To Wall Street's thinking, the scheme also imperils vital links between NBC and its 200-odd affiliated stations. Even if G.E. or the entertainment unit's buyer were to emerge as sole liaison with the affiliates, the network's cleaving would produce two program line-ups. Legally, each station could take both, or drop one and fill the void with syndicated fare. "A major strength of a network is that affiliates receive an integrated programming package," says Sanford C. Bernstein analyst Tom Wolzien, a former senior vp of cable and business development at NBC. "When you break up the contracts, you eliminate the network."
G.E. also would be putting at risk its remaining $650-750-million investment in the six stations it now owns because sway over primetime offerings would pass to the entertainment unit's incoming owner. "the value of those stations would be at the mercy of whoever controls primetime," says a top investment banker who specializes in media deals. Wall Street's unkind judgment doesn't end there. In the primetime division, a buyer would absorb the most sparsely staffed segment of NBC, meaning the cost efficiences media companies seek through mergers would be lost.

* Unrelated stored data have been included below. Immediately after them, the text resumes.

-- ==== Sys2Proof/Laws/Decode.lean ====
section
/-! SUPPORT. A command word is its three fields, and a word built of three fields has them. -/

namespace Sys2Proof

/-- R71: the three fields make up the word. -/
theorem word_eq_fields (v : Word) : v = rsvdField v ++ nbField v ++ opField v := by
  unfold rsvdField nbField opField
  apply BitVec.eq_of_getLsbD_eq
  intro i hi
  simp only [BitVec.getLsbD_append, BitVec.getLsbD_extractLsb']
  by_cases h1 : i < 4
  · simp [h1]
  · by_cases h2 : i - 4 < 2
    · simp only [h1, h2, decide_true, decide_false, Bool.true_and]
      congr 1; omega
    · have h3 : i - 4 - 2 < 26 := by omega
      simp only [h1, h2, h3, decide_true, decide_false, Bool.true_and]
      congr 1; omega

/-- R71: the fields of a word whose RSVD is 0. -/
theorem fields_of_word : ∀ (nb : BitVec 2) (op : BitVec 4),
    nbField ((0 : BitVec 26) ++ nb ++ op) = nb ∧ opField ((0 : BitVec 26) ++ nb ++ op) = op ∧
      rsvdField ((0 : BitVec 26) ++ nb ++ op) = 0 := by decide

end Sys2Proof
end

So flawed is the plan that Wall Street types see its disclosure in the magazine as a leaky trial balloon. Leeds and other pros believe G.E. would be smart to set a sane asking price and revive bidding for the whole of NBC. The sooner a buyer is found the better, in view of NBC's rash of traumas and its ongoing decline in earnings and value.
Who would match up best with NBC? Most of last year's cast of aspiring Samoffs had no media organizations that could match up. A cable program empire like Turner's would be ideal, offering multiple ways to slash costs and cross-promote. But TBS is controlled by cable systems Time Warner and TCI, and the government bars network-cable systems mergers. With barriers to broadcasters and syndicators operating under the same roof expected to fall soon, Viacom is a better candidate. A Hollywood studio and program syndicator like Paramount makes sense, too.
An imaginatively crafted bundle of securities could muffle the blow of such a merger to G.E.'s balance sheet. "If I were G.E .'s advisor," muses Leeds, "I'd say, 'Get creative!' You could put NBC into a joint venture with Viacom. Viacom would get the common stock and G.E. would get back cash, along with a preferred stock that rises if earnings in the joint venture reach a certain level. G.E. would have an option to put (sell) the preferred to Viacom, and Viacom would have an option to call the preferred at a certain time. I'm surprised G.E. hasn't done something like this." If you'd like to hear more, Jack Welch or Bob Wright, you can reach Leeds at his Manhattan office.